→ TASK STATEMENT: Look below for the line containing "inductive Asm where" and the line containing "def Asm.devOk (dev"; repeat exactly those two lines and all lines between them, and nothing else.

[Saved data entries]
============

-- ==== Sys2Proof/WellFormed.lean ====
section
/-! DEFINITION. The assembler's terms and the range check on their operands (R82).
An `Instr` carries operands of exactly the field widths, so every `Instr` is well formed by its type; the check
bears on the assembler's terms, whose operands are numbers of any size. -/

namespace Sys2Proof

/-- One line of the assembler of R82, its operands still plain numbers. -/
inductive Asm where
  | rdreg (dev reg : Nat)
  | wrreg (dev reg data : Nat)
  | heading
  | sector
  deriving DecidableEq, Repr, Inhabited

/-- R82: DEV in 0..0x7F. -/
def Asm.devOk (dev : Nat) : Bool := decide (dev ≤ 0x7F)

/-- R82: REG and DATA in 0..0xFF. -/
def Asm.byteOk (b : Nat) : Bool := decide (b ≤ 0xFF)

/-- R82: the operand ranges of each command. -/
def Asm.wellFormed : Asm → Bool
  | .rdreg dev reg => devOk dev && byteOk reg
  | .wrreg dev reg data => devOk dev && byteOk reg && byteOk data
  | .heading => true
  | .sector => true

/-- R82: "An operand out of range is an assembly error, never truncated": `none` is that error. -/
def Asm.toInstr (a : Asm) : Option Instr :=
  if a.wellFormed then
    match a with
    | .rdreg dev reg => some (.rdreg (BitVec.ofNat 7 dev) (BitVec.ofNat 8 reg))
    | .wrreg dev reg data =>
      some (.wrreg (BitVec.ofNat 7 dev) (BitVec.ofNat 8 reg) (BitVec.ofNat 8 data))
    | .heading => some .heading
    | .sector => some .sector
  else none

/-- The assembler's term for a command. -/
def Instr.toAsm : Instr → Asm
  | .rdreg dev reg => .rdreg dev.toNat reg.toNat
  | .wrreg dev reg data => .wrreg dev.toNat reg.toNat data.toNat
  | .heading => .heading
  | .sector => .sector

/-- A command is well formed when its assembler term is (R82); the field widths make this hold of every `Instr`. -/
def Instr.wellFormed (i : Instr) : Bool := i.toAsm.wellFormed

end Sys2Proof
end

============

→ RESULT OF THIS EXERCISE:
inductive Asm where
  | rdreg (dev reg : Nat)
  | wrreg (dev reg data : Nat)
  | heading
  | sector
  deriving DecidableEq, Repr, Inhabited

/-- R82: DEV in 0..0x7F. -/
def Asm.devOk (dev : Nat) : Bool := decide (dev ≤ 0x7F)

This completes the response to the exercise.